Tyr's fingers tightened on the communicator. His own perceptions of things had shifted since the loss of his pride, and, as much as he hated to admit it, during his time on Andromeda, but he'd like to say that even without that he'd never have treated Harper as anything other than the fiercely independent being that he was. But there were plenty in this universe who would never believe that and probably wouldn't believe it even if Harper was standing beside Tyr telling them so. Tyr had a more than sneaking suspicion that there were several dockworkers he'd spoken to even today patting themselves on the back for their small part in helping Harper to 'escape,' and never mind that it had been being taken from Tyr's ship that had been against his will and Tyr was only trying to get him back to where he belonged.

Tyr still didn't know why Harper had been taken, either. He had learned, much to his displeasure, that there was an offshoot of Drago-Kazov who sent more trade through this sector than he'd realized previously—a fact that no doubt influenced those dockworers' perceptions of him—and given that the Drago-Kasov had more information about Tyr than most...

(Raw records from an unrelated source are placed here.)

/-- R10, R13, R15, R32: the word each read index shows: the register zero-extended, CFG and CFGS packed with reserved bits zero,
STATUS with STATE in 1:0 and ERR in 4:2 by R15's numbers and zero above; no index from 12 on. x[3] is said only for
STATUS.ERR = 1 (R16). -/
def Obligations.ReadPortShowsEveryRegister : Prop :=
  ∀ s : State,
    (∀ i n, ((i = 0 ∧ n = s.crc.toNat) ∨ (i = 1 ∧ n = s.z.toNat) ∨
        (i = 2 ∧ n = stateNumber s.status.state + 4 * errNumber s.status.err) ∨
        (i = 3 ∧ s.status.err = .communication ∧ n = s.cause.toNat) ∨
        (i = 6 ∧ n = s.base.toNat) ∨ (i = 7 ∧ n = s.len.toNat) ∨ (i = 8 ∧ n = s.ilen.toNat) ∨
        (i = 9 ∧ n = s.off.toNat) ∨ (i = 10 ∧ n = s.rem.toNat) ∨ (i = 11 ∧ n = s.retry.toNat)) →
      ∃ w, readPort s i = some w ∧ w.toNat = n) ∧
    (∀ i r, (i = 4 ∧ r = s.cfg ∨ i = 5 ∧ r = s.cfgs) →
      ∃ w, readPort s i = some w ∧ w.extractLsb' 0 8 = r.maxRetries ∧ w.getLsbD 8 = r.pecOnRead ∧
        w.getLsbD 9 = r.pecOnWrite ∧ w.extractLsb' 10 6 = 0#6 ∧ w.extractLsb' 16 16 = r.timeoutMs) ∧
    (∀ i, 12 ≤ i → readPort s i = none)

/-- R40, R41, R44: bytes written to a buffer in ascending order read back in place, and every other offset reads as before. -/
def Obligations.BufferReadAfterWrite : Prop :=
  ∀ (s : State) (a x : Half) (vs : List Byte), a.toNat + vs.length ≤ 65536 →
    readByte { s with ibuf := memWrite s.ibuf a vs } .ibuf x =
      (if a.toNat ≤ x.toNat ∧ x.toNat < a.toNat + vs.length then vs.getD (x.toNat - a.toNat) 0#8 else readByte s .ibuf x)

/-- R30, R56: the host's store to a buffer puts the byte there and changes nothing else; its load of a byte, of OBUF at any time and
of IBUF when not BUSY, delivers the byte and changes nothing of the block or of the buffers. The record of what loads delivered
is the model's (log entry 13). -/
def Obligations.HostAccessesOneByte : Prop :=
  ∀ (s : State) (a : Half) (sp : Space) (rest : List Input),
    (∀ v, s.busy = false → s.inputs = .storeBuf sp a v :: rest →
      ∃ t, step s = .next t ∧ (∀ sq x, readByte t sq x = if sq = sp ∧ x = a then v else readByte s sq x) ∧
        { t with obuf := s.obuf, ibuf := s.ibuf } = { s with inputs := rest }) ∧
    ((sp = .obuf ∨ s.busy = false) → s.inputs = .loadBuf sp a :: rest →
      step s = .next { s with inputs := rest, reads := .buf sp a (readByte s sp a) :: s.reads })

/-- R162: the device address of the chunk at OFF is the 16-bit sum BASE + OFF, sent as a 2-byte little-endian address; of chunk j, at
OFF = 32 j, it is (BASE + 32 j) mod 2^16. -/
def Obligations.ChunkAddressIsTheSixteenBitSum : Prop :=
  ∀ (s : State) (j : Nat),
    (chunkAddress s).toNat = (s.base.toNat + s.off.toNat) % 2 ^ 16 ∧
    (s.off.toNat = 32 * j → (chunkAddress s).toNat = (s.base.toNat + 32 * j) % 2 ^ 16) ∧
    ∃ lo hi, addressBytes (chunkAddress s) = [lo, hi] ∧ lo.toNat + 256 * hi.toNat = (chunkAddress s).toNat
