-- ==== Sys2Proof/Laws/Crc.lean ====
section
/-! SUPPORT. The checksum's algebra: a round is linear and loses nothing (R131, R132 d, e). -/

namespace Sys2Proof.Machine

theorem xor_left_swap (a b c : Byte) : a ^^^ (b ^^^ c) = b ^^^ (a ^^^ c) := by
  rw [← BitVec.xor_assoc, BitVec.xor_comm a b, BitVec.xor_assoc]

theorem crcShift_xor (a b : Byte) : crcShift (a ^^^ b) = crcShift a ^^^ crcShift b := by
  unfold crcShift
  rw [BitVec.getLsbD_xor, BitVec.shiftLeft_xor_distrib]
  cases a.getLsbD 7 <;> cases b.getLsbD 7 <;>
    simp [BitVec.xor_assoc, BitVec.xor_comm _ Config.pecPoly, xor_left_swap _ Config.pecPoly]

theorem crcShift_eq_zero (a : Byte) (h : crcShift a = 0#8) : a = 0#8 := by
  revert a; decide

theorem crcShift_injective : Function.Injective crcShift := by
  intro a b h
  have hz : crcShift (a ^^^ b) = 0#8 := by rw [crcShift_xor, h, BitVec.xor_self]
  exact BitVec.xor_eq_zero_iff.mp (crcShift_eq_zero _ hz)

theorem crcShifts_injective (n : Nat) : Function.Injective (crcShifts n) := by
  induction n with
  | zero => exact fun _ _ h => h
  | succ n ih => exact ih.comp crcShift_injective

theorem crcShifts_xor (n : Nat) (a b : Byte) : crcShifts n (a ^^^ b) = crcShifts n a ^^^ crcShifts n b := by
  induction n generalizing a b with
  | zero => rfl
  | succ n ih => simp [crcShifts, crcShift_xor, ih]

/-- Distinct bytes fed to one accumulator give distinct values. -/
theorem crc8Update_byte_injective (c : Byte) : Function.Injective (crc8Update c) := by
  intro a b h
  exact (BitVec.xor_right_inj _).mp (crcShifts_injective 8 h)

/-- Distinct accumulators fed one byte stay distinct. -/
theorem crc8Update_acc_injective (b : Byte) : Function.Injective (fun c => crc8Update c b) := by
  intro x y h
  exact (BitVec.xor_left_inj _).mp (crcShifts_injective 8 h)

/-- Distinct accumulators fed one byte string stay distinct. -/
theorem crc8From_injective (s : List Byte) : Function.Injective (fun c => crc8From c s) := by
  induction s with
  | nil => exact fun _ _ h => h
  | cons b s ih => exact fun x y h => crc8Update_acc_injective b (ih h)

/-- Feeding the accumulator its own value clears it. -/
theorem crc8Update_self (c : Byte) : crc8Update c c = 0#8 := by
  simp [crc8Update, crcShifts, crcShift]

@[simp] theorem matchFlag_iff (c b : Byte) : matchFlag c b = true ↔ c = b := by simp [matchFlag]

end Sys2Proof.Machine
end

He made himself relax his grip and turned the communicator again. His reviews of the bay cameras had confirmed that Harper's captors had been Squirgin, and while there were no doubt as many Squirgin as any other species willing to sell their own grandmothers for a coin no matter what his interviews with the dock workers had implied, there were currently no Nietzschean ships docked at this station. If Harper had been taken to further a Drago-Kazov agenda, he still had some time. Harper still had some time since that gas they'd dosed him with had to have worn off by now, even with his questionable immune system, and Harper wasn't one to be passive when he was displeased. And if the primary function of this communicator didn't seem to be very useful at the moment, he was very certain that it had more capabilities than the offhand list that Harper had given him. If only because the odds of something like locator beacon functionality not occurring to Harper were next to nonexistent.

Unfortunately that led back to his original problem because Tyr wasn't a mad little genius, and Harper certainly hadn't done anything useful like leave a manual behind. Knowing him there was no manual and he'd just put parts together as he went until he had what he wanted. Tyr had already scanned the thing, but thus far he didn't have more than a guess as to what most of the circuitry did.

He tapped it with his thumb lightly. "Where are you, little man?"